C'est très curieux cette façon qu'ont les paroles de résonner dans cette salle...

se dit Bogumir en toisant du regard le plus glacial possible l'ambassadeur qui s'incline devant lui pour se retirer en ses appartements.

Nous vous souhaitons la bienvenue. Que votre bref séjour ici vous soit agréable.

Il insiste à dessein sur le mot "bref". L'autre a compris. Bien sûr. Un ambassadeur comprend facilement ce genre de choses. C'est ce qui est plaisant avec eux. Humiliez-les à votre gré, ils courbent l'échine comme le dernier des manants si vous enrobez comme il faut les injures que vous leur faites. Ils cultivent les apparences avec la même ferveur que les prêtres cultivent leurs Mystères. A une différence près : les Mystères ne sont pas des dénis de réalité. Les Mystères voilent le coeur obscur des choses, l'essence est indicible, la parole sybilline ouvre la seule voie. Les apparences ne voilent que la peau des choses. L'injure reste l'injure. Celui qui plie reste un vaincu. Bogumir se retient de cracher à la face servile de l'homme qui se retire. Il est des gestes qu'aucune apparence ne peut plus occulter. Des gestes inutiles aussi : les esclaves sont ce qu'ils sont. On peut certes mépriser leur essence inférieure. Inutile de les accabler : la punition ne redresse que celui qui se peut redresser. Un esclave reste toujours courbé. Toujours.

Bogumir, le Gardien, le Maître de Perehod, Commandeur des Armées, Fléau du Nord, ne quitte du regard l'homme qui se retire que lorsque celui-ci franchit enfin à reculons le double rideau d'apparat qui marque symboliquement la frontière entre l'espace Politique, ici, au pied du trône, et l'espace Cérémoniel, là-bas.
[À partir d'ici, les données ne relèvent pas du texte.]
@[simp] theorem eccAd_length (archId : Word) (c : Curve) (e : EccIst) :
    (eccAd archId c e).length = eccVarLen c e := by
  unfold eccAd
  split
  · rename_i hlen
    rw [hlen, List.length_nil]
  · rename_i hlen
    have hopt : eccOptionalBytes c e ≠ 0 := fun h => hlen (by rw [eccVarLen_eq, if_pos h])
    rw [eccVarLen_eq, if_neg hopt]
    simp only [List.length_append, natLE_length, eccOptional_length, eccOptionalBytes]
    omega

/-- The optional fields are a whole number of 8-byte units. -/
theorem eccOptionalBytes_units (c : Curve) (e : EccIst) :
    eccOptionalBytes c e % 8 = 0 ∧ eccOptionalBytes c e ≤ 560 := by
  have := e.hasSecondPoint.toNat_le
  have := e.hasPublicKey.toNat_le
  have := e.hasSignature.toNat_le
  have := e.hasHash.toNat_le
  have := e.hasRandomNumber.toNat_le
  cases c <;> simp only [eccOptionalBytes, Curve.bits, Curve.hashBits] <;> omega

/-- The segment is a whole number of 8-byte units, few enough for _AdditionalData_. -/
theorem eccVarLen_units (c : Curve) (e : EccIst) : eccVarLen c e % 8 = 0 ∧ eccVarLen c e / 8 < 2 ^ 14 := by
  obtain ⟨hunits, hbound⟩ := eccOptionalBytes_units c e
  rw [eccVarLen_eq]
  split <;> omega

/-- What `ccSync` makes of a context: nothing, or the segment of its flags with its length in the header. -/
theorem ccSync_cases (c : Config) (cc : Context) :
    ccSync c cc = cc ∨ ∃ curve i, ccSync c cc =
      { cc with mh := mhSetAdditional cc.mh (BitVec.ofNat 14 (eccVarLen curve i / 8)), ad := eccAd (marchid c) curve i } := by
  unfold ccSync
  split
  · split
    · exact .inr ⟨_, _, rfl⟩
    · exact .inl rfl
  · exact .inl rfl

/-! ### Contexts -/

/-- What the invariants ask of a context in a CR (10_state.md R52, R64, R65). -/
structure Context.Sound (cc : Context) : Prop where
  exporting : cc.exporting = false
  incomplete : cc.incomplete = false
  segment : cc.ad.length = 8 * (mhAdditional cc.mh).toNat

theorem Context.Sound.copy {cc : Context} (h : cc.Sound) : cc.copy.Sound := ⟨rfl, rfl, h.segment⟩

/-- Another header and Internal State with the same segment. -/
theorem Context.Sound.setHeader {cc : Context} (h : cc.Sound) {mh : BitVec 64} {ist : Ist}
    (ha : mhAdditional mh = mhAdditional cc.mh) : Context.Sound { cc with mh := mh, ist := ist, exporting := false } :=
  ⟨rfl, h.incomplete, by rw [ha]; exact h.segment⟩

theorem Context.Sound.invalid {cc : Context} (h : cc.Sound) : (ccInvalid cc).Sound :=
  h.setHeader (mhAdditional_mhSetState _ _)

theorem Context.Sound.sync {cc : Context} (h : cc.Sound) (c : Config) : (ccSync c cc).Sound := by
  rcases ccSync_cases c cc with e | ⟨curve, i, e⟩
  · rwa [e]
  · obtain ⟨hunits, hbound⟩ := eccVarLen_units curve i
    rw [e]
    refine ⟨h.exporting, h.incomplete, ?_⟩
    simp only [eccAd_length, mhAdditional_mhSetAdditional, BitVec.toNat_ofNat, Nat.mod_eq_of_lt hbound]
    omega

theorem Context.Sound.after {cc : Context} (h : cc.Sound) (c : Config) (r : Step) : (ccAfter c cc r).Sound :=
  Context.Sound.sync (h.setHeader (mhAdditional_mhSetState _ _)) c

@[simp] theorem crCost_ccInvalid (c : Config) (cc : Context) : crCost c (ccInvalid cc).mh = crCost c cc.mh :=
  crCost_mhSetState _ _ _

@[simp] theorem crCost_ccSync (c c' : Config) (cc : Context) : crCost c (ccSync c' cc).mh = crCost c cc.mh := by
  rcases ccSync_cases c' cc with e | ⟨curve, i, e⟩
  · rw [e]
  · rw [e, crCost_mhSetAdditional]

@[simp] theorem crCost_ccAfter (c c' : Config) (cc : Context) (r : Step) :
    crCost c (ccAfter c' cc r).mh = crCost c cc.mh := by
  simp only [ccAfter, crCost_ccSync, crCost_mhSetState]

/-! ### The capacity CRs take (10_state.md R39) -/

theorem sum_set_add_getElem (l : List Nat) {i : Nat} (h : i < l.length) (a : Nat) :
    (l.set i a).sum + l[i] = l.sum + a := by
  induction l generalizing i with
  | nil => exact absurd h (Nat.not_lt_zero i)
  | cons b l ih =>
    cases i with
    | zero =>
      simp only [List.set_cons_zero, List.getElem_cons_zero, List.sum_cons]
      omega
    | succ i =>
      have := ih (Nat.lt_of_succ_lt_succ h)
      simp only [List.set_cons_succ, List.getElem_cons_succ, List.sum_cons]
      omega

theorem State.crUsed_setCR (s : State) (n : Fin 32) (c : CR) :
    (s.setCR n c).crUsed + (s.getCR n).cost s.cfg = s.crUsed + c.cost s.cfg := by
  have hn : n.val < (s.cr.toList.map (CR.cost s.cfg)).length := by
    simp only [List.length_map, Vector.length_toList, n.isLt]
  simpa only [State.crUsed, State.setCR_cfg, State.setCR_cr, Vector.toList_set, List.map_set, State.getCR,
    List.getElem_map, Vector.getElem_toList] using sum_set_add_getElem _ hn (c.cost s.cfg)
Celui qui entre dans l'espace Politique en présence du Gardien n'est plus qu'une fonction. Il n'existe que comme rouage des intérêts et des puissances qu'il représente. Ici, toute parole est officielle. Ici, le moindre écart, la moindre erreur se paye au prix fort : la guerre, la mort, l'assassinat. Et puis l'oubli qui ensevelit toujours les perdants. Le double rideau de velours rouge qui marque la frontière est accroché à un portique, douze mètres exactement devant le trône du Gardien. Il coupe l'allée qui mène à l'imposante porte qui ouvre l'accès des visiteurs à la Salle du Trône. De part et d'autre de l'allée, un immense espace vide se déploie, occupé par une foule empressée les jours de grande cérémonie, hanté par les échos la plupart du temps. Le rideau n'est qu'une frontière symbolique. Il n'arrête ni le regard, ni le son. Et de l'autre côté du rideau, celui qui revient dans l'espace Cérémoniel redevient ce qu'il est : un humain au milieu d'autres humains. Ne redevient que ce qu'il est. Ce qu'il dit là, ce qu'il fait là ne concerne plus que lui. Dans les limites de l'étiquette, évidemment.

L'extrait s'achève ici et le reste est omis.